Carl Roger’s important concept of “unconditional positive regard” fosters uniqueness and self-direction and is different from the concept of “unconditional love.” Unconditional positive regard suggests that we behave toward our children with trustworthiness by demonstrating faith instead of fear and by creating the necessary environment that encourages rather than discourages child participation in solving the issues they confront in their growing process. How do you begin? Shift your perspective to one of curiosity as opposed to correction. A simple opportunity for this gesture might be in a moment when your child is sharing a controversial issue or event. Notice your tendency. Rather than jumping in and correcting your child’s viewpoint (i.e., feelings), you might say, “So what do you think that means?” “You usually have good ideas so I would like to hear your opinion and then I’ll give you mine. Then we’ll talk about solutions.” A child/teenager who is encouraged to be honest and is then accepted for his honesty begins to build “congruence” in his self-concept. Congruence means “harmony and agreement.” Congruence feeds our true natures and creates an inner and outer agreement as to who we are. Incongruence, on the other hand, builds the foundation for a false premise of self that we use to filter our “selves” throughout our lives. Children build false selves when their true selves are not heard with compassion and acceptance. When parents refrain from making unconditional positive regard contingent upon their own anxieties over having their personal expectations fulfilled, children are free to build a life that is truly their own—authentic and genuine and that naturally moves in the direction of self actualized growth. They have been affirmed for who they are. You will see evidence of congruence in your child as they become older and you begin to notice that his/her external actions match those of his/hers internal motivation and there is very little, if any, ambivalence. Their inner resources have grown strong and their vision of themselves is coherent.

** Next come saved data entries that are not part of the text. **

/-- SCANCEL (R241). -/
def execScancel (d a : Opd) (s : State) : Host.Outcome State Fault Refusal :=
  .next (engineInstr s d (fun s' _ w l ln k =>
    let jobs := (s'.core k.slotCore).jobs
    let id := (readOpd w l ln a).toNat
    match jobs.findIdx? (fun j => j.cancellable && j.cmd.jobId == id) with
    | some n =>
      match jobs[n]? with
      | some j => (s'.cancelJob k.slotCore n j, statusOut d 0)
      | none => (s', statusOut d 3)
    | none => (s', statusOut d 3)))

/-- SPOLL (R241): an acquire at .pkg of the SEQ word, then STATUS. DEDUCED, log entry 42. -/
def execSpoll (d a b : Opd) (s : State) : Host.Outcome State Fault Refusal :=
  .next (engineInstr s d (fun s' fo w l ln _ =>
    let acc := laneAcc w ln false
    let idx := (readOpd w l ln b).toNat
    let va := addrPlus (readPair w l ln a) ((64 + 64 * idx : Nat) : Int)
    match s'.resumed acc ln with
    | some o => (s', o)
    | none =>
      if va % 4 != 0 then (s', .trap (Trap.mk 0x12 va 0) false)
      else
        match s'.engRead acc va 4 ln.got with
        | .error t => s'.trapOrAsk fo w l ln t
        | .ok (bs, rem, s1) =>
          if leNat bs != (idx + 1) % 2 ^ 32 then (s1.acquire w true, .done (some d) [0xFFFFFFFF] 0)
          else
            match s1.engRead acc (va + 8) 1 rem with
            | .error t => s1.trapOrAsk fo w l ln t
            | .ok (st, _, s2) => (s2.acquire w true, statusOut d (leNat st))))

/-- The first job of a channel, with which a step of its Slip is concerned. -/
def State.headJob (s : State) (core : Nat) : Option SlipJob := (s.core core).jobs.head?

/-- A fault of a job (R240): it ends FAULTED at its iteration. -/
def State.faultJob (s : State) (core : Nat) (t : Trap) : State :=
  (s.noteBad t).modJob core 0 (fun j => { j with
    phase := .ending, status := 1, faultCode := t.cause, faultVa := t.va,
    faultReason := if t.cause = 0x10 || t.cause = 0x11 then t.aux.toNat % 32 else 0 })

/-- MMIO pages are NOCOPY to a job (R223). DEDUCED, log entry 44. -/
def slipTrap (a : Acc) (t : Trap) : Trap := if t.cause = 0x12 then protFault a t.va 0 reasonNoCopy else t

/-- The base and span of a tensor side (R141, R236), with what is left of the bytes read. -/
def State.sideBase (s : State) (asid tid : Nat) (ring shadow : Bool) (rem : List Byte) : Except Trap ((Nat × Nat) × List Byte) :=
  if ring then .ok ((0, 0), rem)
  else
    match s.readTensor asid tid true rem with
    | .error t => .error t
    | .ok (e, rem1) =>
      if !e.ok || (shadow && e.shadow = 0) then .error (noTensor (engAcc asid false) e.va)
      else .ok ((if shadow then e.shadow else e.live, e.span), rem1)

/-- The bases and spans of a job's two sides. -/
def State.slipBases (s : State) (j : SlipJob) (rem : List Byte) : Except Trap (Nat × Nat × Nat × Nat) :=
  let c := j.cmd
  match s.sideBase j.asid c.srcTid c.srcRing false rem with
  | .error t => .error t
  | .ok (src, rem1) =>
    match s.sideBase j.asid c.dstTid c.dstRing c.shadow rem1 with
    | .error t => .error t
    | .ok (dst, _) => .ok (src.1, src.2, dst.1, dst.2)

/-- The boundary of an iteration (R241): a job that SCANCEL has found ends there. -/
def State.boundary (s : State) (core : Nat) : State :=
  match s.headJob core with
  | some j => if j.stopping then s.endCancelled core 0 j else s
  | none => s

/-- A step of the Slip of a core for its head job, with its accesses to other packages (R186): a fault ends the job FAULTED (R240). -/
def State.slipRun (s : State) (core : Nat) (j : SlipJob) (f : State → List Byte → Except Trap State) : Option State :=
  s.engine (.slip core) 0 j.asid (core / 64) (fun t rem =>
    match f t rem with
    | .ok t1 => .ok (t1.boundary core)
    | .error e => if e.cause = 0 then .error e else .ok ((t.faultJob core e).boundary core))

/-- SLIP_JOB_START (R236, R237): the head of a channel starts when nothing before it is still completing, and reads its entries. -/
def State.slipStart (s : State) (core : Nat) : Option State :=
  match (s.core core).jobs with
  | [] => none
  | j :: rest =>
    if j.phase != .queued || rest.any (fun x => x.phase == .ending || x.phase == .signalling) then none
    else
      s.slipRun core j (fun t rem =>
        match t.slipBases j rem with
        | .error e => .error e
        | .ok bases => .ok (t.modJob core 0 (fun x => { x with phase := .running, bases := some bases })))

/-- SLIP_JOB_START (R237). -/
def execSlipJobStart (s : State) : Host.Outcome State Fault Refusal :=
  match s.input with
  | some (.slipJobStart core) => .next ((s.slipStart core).getD s)
  | _ => .next s

/-- The slot tile of a job's next iteration and its slot (R236). -/
def StreamCmd.tileOf (c : StreamCmd) (iter : Nat) : Nat × Nat :=
  let t := iter / c.perTile
  (t, c.slot0 + t % c.nslots)

/-- A job has a ring of slots. -/
def StreamCmd.ring (c : StreamCmd) : Bool := c.srcRing || c.dstRing

/-- The job needs a slot for its next iteration (R236). -/
def SlipJob.needsTile (j : SlipJob) : Bool :=
  j.cmd.ring && (match j.cur with | some (t, _, _) => t != (j.cmd.tileOf j.iter).1 | none => true)

/-- SLIP_TILE_START (R236): the tile's slot is FILLING or DRAINING, and the job's context owns it. -/
def State.slipTile (s : State) (core : Nat) : Option State :=
  match s.headJob core with
  | none => none
  | some j =>
    if j.phase != .running || !j.needsTile then none
    else
      let (t, slot) := j.cmd.tileOf j.iter
      let x := s.slot core slot
      if x.asid == j.asid && x.st == (if j.cmd.dstRing then SlotState.filling else .draining) then
        some (s.modJob core 0 (fun y => { y with cur := some (t, slot, x.gen), counted := (slot, x.gen, y.cmd.dstRing) :: y.counted.filter (fun e => e.1 != slot) }))
      else none

/-- SLIP_TILE_START (R236). -/
def execSlipTileStart (s : State) : Host.Outcome State Fault Refusal :=
  match s.input with
  | some (.slipTileStart core) => .next ((s.slipTile core).getD s)
  | _ => .next s

/-- The tensor address of an iteration, within its span (R236). -/
def tensorSide (a : Acc) (base span off run : Nat) (delta : Int) : Except Trap Nat :=
  let p : Int := (off : Int) + delta
  if p < 0 || (span : Int) < p + (run : Int) then .error (protFault a ((BitVec.ofInt 64 ((base : Int) + p)).toNat) 0 reasonTensorRange)
  else .ok ((base + p.toNat) % 2 ^ 64)

/-- The scratch address of an iteration, within its slot (R236). -/
def ringSide (a : Acc) (x : Slot) (run : Nat) (off : Int) : Except Trap Nat :=
  if off < 0 || ((256 * x.size : Nat) : Int) < off + (run : Int) then .error (protFault a ((BitVec.ofInt 64 off).toNat) 0 reasonScrRange)
  else .ok (256 * x.base + off.toNat)

/-- The bytes of an iteration's source. -/
def State.slipSource (s : State) (core : Nat) (j : SlipJob) (a : Acc) (i : List Nat) (bases : Nat × Nat × Nat × Nat) (rem : List Byte) :
    Except Trap (List Byte × State) :=
  let c := j.cmd
  if c.srcRing then
    match j.cur with
    | none => .ok ([], s)
    | some (_, slot, _) =>
      match ringSide a (s.slot core slot) c.run (strideSum i c.srcStrides c.tileLoop) with
      | .error t => .error t
      | .ok p => .ok (s.scratchRead core p c.run, s)
  else
    match tensorSide a bases.1 bases.2.1 c.srcOff c.run (strideSum i c.srcStrides 5) with
    | .error t => .error t
    | .ok va =>
      match s.engRead a va c.run rem with
      | .error t => .error (slipTrap a t)
      | .ok (bs, _, s1) => .ok (bs, s1)

/-- The bytes of an iteration put to its destination and counted once they are there: what lies below a fault stays written (R240). -/
def State.slipDest (s : State) (core : Nat) (j : SlipJob) (a : Acc) (i : List Nat) (bases : Nat × Nat × Nat × Nat) (bs : List Byte) :
    State × Option Trap :=
  let c := j.cmd
  if c.dstRing then
    match j.cur with
    | none => (s, none)
    | some (_, slot, gen) =>
      match ringSide a (s.slot core slot) c.run (strideSum i c.dstStrides c.tileLoop) with
      | .error t => (s, some t)
      | .ok p => ((s.scratchWrite core p bs).countBytes core slot gen true c.run, none)
  else
    match tensorSide { a with write := true } bases.2.2.1 bases.2.2.2 c.dstOff c.run (strideSum i c.dstStrides 5) with
    | .error t => (s, some t)
    | .ok va =>
      match s.engWrite a va bs with
      | (s1, some t) => (s1, some (slipTrap { a with write := true } t))
      | (s1, none) =>
        match c.srcRing, j.cur with
        | true, some (_, slot, gen) => (s1.countBytes core slot gen false c.run, none)
        | _, _ => (s1, none)

/-- One iteration done: the job goes on, or ends OK after the last (R237). -/
def SlipJob.advance (j : SlipJob) : SlipJob :=
  let j1 := { j with iter := j.iter + 1, bytes := j.bytes + j.cmd.run }
  if j.cmd.total ≤ j.iter + 1 then { j1 with phase := .ending, status := 0 } else j1

/-- SLIP_ITERATION (R236, R240). -/
def State.slipIterate (s : State) (core : Nat) : Option State :=
  match s.headJob core with
  | none => none
  | some j =>
    match j.bases with
    | none => none
    | some bases =>
      if j.phase != .running || j.needsTile then none
      else
        let a := engAcc j.asid j.priv
        let i := digits j.cmd.bounds j.iter
        s.slipRun core j (fun t rem =>
          match t.slipSource core j a i bases rem with
          | .error e => .error e
          | .ok (bs, t1) =>
            match t1.slipDest core j a i bases bs with
            | (t2, some e) => if e.cause = 0 then .error e else .ok (t2.faultJob core e)
            | (t2, none) => .ok (t2.modJob core 0 SlipJob.advance))

/-- SLIP_ITERATION (R236). -/
def execSlipIteration (s : State) : Host.Outcome State Fault Refusal :=
  match s.input with
  | some (.slipIteration core) => .next ((s.slipIterate core).getD s)
  | _ => .next s

/-- The completion record of a job (R239). -/
def SlipJob.completion (j : SlipJob) (seq : Nat) : List Byte :=
  let i := digits j.cmd.bounds j.iter
  natLe 64 (seq % 2 ^ 32 + j.cmd.jobId * 2 ^ 32 + j.status * 2 ^ 64 + j.faultCode * 2 ^ 72 + j.faultReason * 2 ^ 80 +
    j.bytes % 2 ^ 64 * 2 ^ 96 + j.faultVa % 2 ^ 64 * 2 ^ 160 +
    (List.range 5).foldl (fun n k => n + i.getD k 0 * 2 ^ (256 + 32 * k)) 0)

/-- The place taken on a completion ring by one atomic add of 1 to WIDX (R238), of which SEQ and the place need the low word; none when
it faults. -/
def State.takeRing (s : State) (a : Acc) (va : Nat) : Except Trap (Option Nat × State) :=
  match s.engPinnedOp { a with write := true } va 8 .increment [] with
  | .error t => if t.cause = 0 then .error t else .ok (none, s.noteBad t)
  | .ok (low, s1) => .ok (some low.toNat, s1)

/-- A job's record is written: it is signalled, or it leaves the channel, or stays at its head FAULTED (R238, R240). -/
def SlipJob.recorded (j : SlipJob) (out : List Byte) : SlipJob := { j with phase := .signalling, out := out }

/-- A job that has been signalled: a FAULTED one stays, unless it has been lost since (R240); another one leaves. -/
def State.jobDone (s : State) (core n : Nat) (j : SlipJob) : State :=
  if j.status = 1 then
    s.modJob core n (fun x => if j.lost then { x with phase := .ending, status := 3, cur := none, lost := false, sig := none }
                              else { x with phase := .faulted, sig := none })
  else s.modCore core (fun c => { c with jobs := c.jobs.eraseIdx n })

/-- Bytes of a completion record written; a fault discards them (R238). -/
def State.writeRing (s : State) (a : Acc) (va : Nat) (bs : List Byte) : Except Trap State :=
  match s.engWrite a va bs with
  | (s1, some t) => if t.cause = 0 then .error t else .ok (s1.noteBad t)
  | (s1, none) => .ok s1

/-- The record of a job put into its place on the ring, SEQ last (R238). -/
def State.ringRecord (s : State) (a : Acc) (va : Nat) (out : List Byte) : Except Trap State :=
  match s.writeRing a (va + 4) (out.drop 4) with
  | .error t => .error t
  | .ok s1 => s1.writeRing a va (out.take 4)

Unconditional positive regard is an attitude of allowance, acceptance and respect for another person’s worldview. There are many ways to begin this attitude shift. Get curious. Spend time occasionally asking your children for advice, give them choices and not mandates, get to know their logic and respect it, honor their point of view by recognizing the depth of their feelings, explore your own evolution as a person and humanize your role, know your child’s cognitive limitations and treat it with compassion and understanding. Use your imagination. In children, the most rewarding aspect of building this rich, child-affirming foundation is how the respect and goodwill will eventually all come back to you, reciprocated.